What Makes an Engine Inference-First

Legacy data platforms optimize for rows and columns. They treat LLM calls as external black boxes through User Defined Functions (UDFs). The query engine cannot see inside these functions, preventing automatic batching, intelligent caching, operation reordering, and cost optimization.

An inference-first engine rebuilds the query optimizer with model awareness at its core. Fenic, the open-source framework from Typedef, demonstrates this architecture by embedding semantic operations directly into the DataFrame API. When the query engine sees semantic.extract() or semantic.join(), it knows this is inference with specific characteristics: high latency, token costs, batching opportunities, and caching potential.

This visibility enables optimizations impossible with traditional approaches:

• Batch API calls across rows to minimize network overhead
• Cache repeated inference patterns automatically
• Reorder operations to reduce data volume before expensive inference
• Estimate costs accurately before execution
• Self-throttle to respect provider rate limits while maximizing throughput

The result: teams build deterministic workflows on top of non-deterministic models with production-grade reliability.

Core Architecture Components

DataFrames as the Unifying Layer

AI applications are data pipelines. They take inputs, reason over context, generate outputs, and log results. The DataFrame abstraction handles these patterns naturally while adding structure to probabilistic systems.

Lineage tracking: Every column and row has traceable origins, even from non-deterministic model outputs. When debugging unexpected results, trace backwards through transformations to identify where issues originated.

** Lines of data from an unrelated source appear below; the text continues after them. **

-- ==== Sys2Proof/Word.lean ====
section
/-!
DEFINITION. The word types and sparse tables every other file names.
-/

namespace Sys2Proof

/-- One byte of memory. -/
abbrev Byte := BitVec 8

/-- A register or address word of 64 bits. -/
abbrev Word := BitVec 64

/-- An element container of a token (R60). -/
abbrev Lane := BitVec 32

/-- A sparse table: keys strictly rising, the rest at a default the reader names. -/
abbrev Sparse (α : Type) := List (Nat × α)

end Sys2Proof
end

Columnar consistency: Whether dealing with summaries, embeddings, or classification scores, columns maintain structured types throughout the pipeline. This consistency eliminates manual type checking and validation code.

Deterministic transformations: Wrapping inference in declarative logic creates a pattern: model + prompt + input → output. This enables versioning, caching, and reproducibility with stochastic models.

AI-Native Data Types

Generic text columns force preprocessing logic throughout your codebase. Fenic provides specialized types that handle AI formats natively:

MarkdownType: Parse and extract structure from markdown documents without external preprocessing. The engine treats headers, lists, and code blocks as first-class structures.

TranscriptType: Process SRT, WebVTT, and transcript formats with speaker and timestamp awareness. Query by speaker, extract time ranges, or segment conversations without manual parsing.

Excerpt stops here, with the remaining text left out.